Now, if you’re the squeamish sort, or if you feel threatened by the female body, this post is not for you. *settles into Librarian Mode* We’ll be talking about menstruation and half-vampires. You’ve been warned.

Reader Kayle A. sent me this question not too long ago:

Hi a couple of us just got done reading Betrayls and we loved it but we have a big question. In the book you said that Dru’s blood is like amazing and it drives the djamphir crazy well we were wondering what happens when Aunt Flo visits Dru ya know like when she gets her period?

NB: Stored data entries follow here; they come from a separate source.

/-- Queue the units of one section symbol for packets of at most `UL_PKT_MAX`, each as full as it can be (log entry 8), a PRACH repetition as one packet
(R225). U7 delivers them from `due` on. -/
def State.queueUnits (s : State) (due : Th) (ports c type tspec cw qual stream rep : Nat) (units : List (List Nat)) : State :=
  if ports = 0 ∨ units.isEmpty then s
  else
    let mx := Nat.max 64 (s.fld (Reg.CAR_TRAFFIC c) Fld.CAR_TRAFFIC_UL_PKT_MAX)
    let per := if type = 3 then units.length else Nat.max 1 ((mx - 1) * 16 / unitBytes cw)
    { s with ulJobs := s.ulJobs ++
        [{ due := due, ports := ports, car := c, type := type, tspec := tspec, cw := cw, qual := qual, stream := stream, rep := rep, per := per, units := units }] }

/-- The parts of unit `u` from a function of the RE or sample index; indices at or above `total` are zero. -/
def unitFrom (val : Nat → Int × Int) (first total u : Nat) : List Int :=
  (List.range 12).flatMap (fun i =>
    let k := 12 * u + i
    if k < total then let v := val (first + k); [sat16 v.1, sat16 v.2] else [0, 0])

/-- Process one uplink DATA section of a symbol: combine or pass, compress, queue (R212, R215, R117). -/
def State.ulSection (s : State) (c : Nat) (f : Int) (n : Nat) (res : List UlRe) (x : Section) : State :=
  let d := x.raw
  let air := s.airTime c f n
  let fin := s.airEnd c f n
  let cw := SecF.cw d
  let bfs := Nat.min 4 (getF (s.symVal (Reg.CAR_RXGAIN c) air) Fld.CAR_RXGAIN_BFSHIFT)
  let none_ := SecF.bsrc d = 0
  let path := SecF.bval d % 64
  let (s1, err, stale) := s.weightChecks 1 x air
  let first := 12 * SecF.sprb d
  let total := if SecF.tiq d then s.cpLen c n + s.carFft c else 12 * SecF.nprb d
  let comb := fun k => if err then ((0, 0) : Int × Int) else s.combine x air bfs res k
  let val := fun k => if none_ then ulVal res k path else comb k
  let clips := if none_ ∨ err then 0
    else (List.range total).foldl (fun m k => let y := comb (first + k); m + b2n (saturates y.1) + b2n (saturates y.2)) 0
  let s2 := if clips = 0 then s1 else s1.count (Reg.CAR_UL_CLIP_CNT c) clips
  let (g0, g1) := secGroups d
  let uses := fun a =>
    if none_ then a == path
    else !err && !s.bfOff 1 a && !s.blankedIn a air fin && (List.range (g1 - g0)).any (fun i => s.secWeight 1 x air (g0 + i) a != (0, 0))
  let ovr := (List.range 64).any (fun a => s.ovrMarked a air fin && uses a)
  let qual := b2n ovr + 2 * b2n stale
  let units := (List.range (s.secUnits x n)).map (fun u => compressUnit cw (unitFrom val (if SecF.tiq d then 0 else first) total u))
  let ports := if SecF.noSend d then 0 else s2.ulPorts c air (if SecF.tiq d then 1 else 0) cw
  let s2 := (s2.pmuCount 43 0x01 (if none_ then 0 else total)).pmuCount 43 0x02 units.length
  s2.queueUnits (fin + thNs 32200) ports c 2 (ulTspec c n (SecF.secid d)) cw qual (if none_ then path + 128 else SecF.layer d) 0 units

/-- Queue the `SRS_RAW` packets of one path for an SRS section (R118, R220). -/
def State.srsRaw (s : State) (c : Nat) (f : Int) (n : Nat) (res : List UlRe) (path : Nat) (x : Section) : State :=
  let d := x.raw
  let qual := b2n (s.ovrMarked path (s.airTime c f n) (s.airEnd c f n))
  let units := (List.range (SecF.nprb d)).map (fun u =>
    compressUnit (SecF.cw d) (unitFrom (fun k => ulVal res k path) (12 * SecF.sprb d) (12 * SecF.nprb d) u))
  s.queueUnits (s.airEnd c f n + thNs 32200) (if SecF.noSend d then 0 else s.ulPorts c (s.airTime c f n) 5 (SecF.cw d)) c 4 (ulTspec c n (SecF.secid d)) (SecF.cw d) qual (path + 128) 0 units

/-- Order of `LAYER_UL` packets (R215): ascending `LAYER`, then ascending `SPRB`. -/
def ulOrder (x y : Section) : Bool :=
  decide (SecF.layer x.raw < SecF.layer y.raw) || (SecF.layer x.raw == SecF.layer y.raw && decide (SecF.sprb x.raw ≤ SecF.sprb y.raw))

/-- Insert into an ordered list. -/
def insertBy {α : Type} (le : α → α → Bool) (x : α) : List α → List α
  | [] => [x]
  | y :: ys => if le x y then x :: y :: ys else y :: insertBy le x ys

/-- Order a list. -/
def sortBy {α : Type} (le : α → α → Bool) (l : List α) : List α := l.foldr (insertBy le) []

/-- What the paths bring to U6 for symbol `n` of frame `f` of a carrier (R208-R212): stages U1 to U5 of the ADC codes; or given values, of which a path that delivered zeros all
through the FFT window (the whole symbol of a time-IQ carrier) has none. -/
def State.ulInput (s : State) (c : Nat) (f : Int) (n : Nat) (inp : RxIn) : List UlRe × State :=
  let air := s.airTime c f n
  let gain := s.symVal (Reg.CAR_RXGAIN c) air
  let tiq := s.carTiq c 1
  let adv := Nat.min (9 * s.carFft c / 256) (getF (s.symVal (Reg.CAR_RXFFT c) air) Fld.CAR_RXFFT_ADV)
  match inp with
  | .adc codes =>
    let y := s.symRecord c f n (getF gain Fld.CAR_RXGAIN_GAIN) 0 tiq (s.bit (Reg.CAR_CTL c) Fld.CAR_CTL_PHCOMP) []
    let sh := Nat.min 13 (getF gain Fld.CAR_RXGAIN_SHIFT)
    (adcPaths codes).foldl (fun (acc : List UlRe × State) p =>
      let (l, t) := acc.2.ulPath y (s.carPrbs c) sh adv codes p
      (acc.1 ++ l, t)) ([], s)
  | .res vals clips =>
    let from_ : Th := if tiq then air else air + ((s.cpLen c n - adv) * 13107200000 / (s.carFft c * 2 ^ s.carMu c) : Nat)
    let upto : Th := if tiq then s.airEnd c f n else from_ + (13107200000 / 2 ^ s.carMu c : Nat)
    ((vals.filter (fun e => !s.zeroOver e.2.1 (fun _ => true) from_ upto)).map (fun e => (e.1, e.2.1.val, e.2.2.1.toInt, e.2.2.2.toInt)),
      clips.foldl (fun u e => u.rxClip e.1 e.2.1 e.2.2) s)

/-- The SRS symbols that a symbol's SRS sections feed: one for each set that they name, in ascending set (R248, "When two sounding sets share a slot"). -/
def srsSymbols (srs : List Section) (c : Nat) (fin : Th) (vals : List UlRe) : List SrsPend :=
  ((List.range 256).filter (fun k => srs.any (fun x => SecF.aux x.raw == k))).map (fun k =>
    { set := k, car := c, prbs := (srs.filter (fun x => SecF.aux x.raw == k)).map (fun x => (SecF.sprb x.raw, SecF.nprb x.raw)), endT := fin, res := vals })

/-- UL_SYMBOL (R203-R216): the last symbol whose U5 entry has passed (air-time end + 4.2 µs), with what its paths have received. Locked sections are served; finished sections
are freed. -/
def execUlSymbol (c : Fin 8) (inp : RxIn) (s : State) : Res :=
  let (fc, nc) := s.symbolAt c (s.nowTh - thNs 4200)
  let (f, n) := if nc = 0 then (fc - 1, 140 * 2 ^ s.carMu c - 1) else (fc, nc - 1)
  let idx := symIndex f n
  let air := s.airTime c f n
  let done := match (s.car c).ulDone with | some d => decide (idx ≤ d) | none => false
  finish (
    if done || !s.clkOn Fld.SYS_CLK_STATUS_FCLK then s
    else
      let on := getF (s.symRx (Reg.CAR_CTL c) air) Fld.CAR_CTL_UL_EN = 1 ∧ getF (s.symRx (Reg.CAR_STATUS c) air) Fld.CAR_STATUS_TOFF = 0
      let here := s.sections.filter (fun x =>
        x.car == c.val && x.frame == f && SecF.dir x.raw == 1 && !x.standby && x.covers n && s.secLocked x)
      let s1 :=
        if ¬on then s
        else
          let (vals, t) := s.ulInput c f n inp
          let t := (sortBy ulOrder (here.filter (fun x => SecF.kind x.raw == 0))).foldl (fun u x => u.ulSection c f n vals x) t
          let srs := here.filter (fun x => SecF.kind x.raw == 1)
          let t := (List.range 64).foldl (fun u path => srs.foldl (fun v x => v.srsRaw c f n vals path x) u) t
          { t with srs := t.srs ++ srsSymbols srs c (s.airEnd c f n) vals }
      { (s1.bfErrPast 1 c).setCar c { s1.car c with ulDone := some idx } with
        sections := s1.sections.filter (fun x =>
          !(x.car == c.val && SecF.dir x.raw == 1 && SecF.kind x.raw != 2 && decide (symIndex x.frame (x.first + secSyms x.raw - 1) ≤ idx))) })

This is an interesting question, and one I’ve given a fair amount of thought to. Because a half-vampire girl in a school full of half-vampire boys is going to have to solve this problem somehow, or at least the writer of this zany little series is going to have to consider this question and whether to address it.

So far the timeline’s been pretty compressed and Dru hasn’t had to worry about her period–she’s very irregular until she blooms, although I don’t know that anyone has ever come out and told her that. In the book I’m writing now, a werwulfen girl (provisionally named Nathalie and very loosely based on my hairdresser friend C.) answers some of Dru’s questions. This might be one of them, because it amuses me mightily to think of the comic value in such a scene.

Yes, I am a very odd person with a macabre, ironic, and very odd sense of humor.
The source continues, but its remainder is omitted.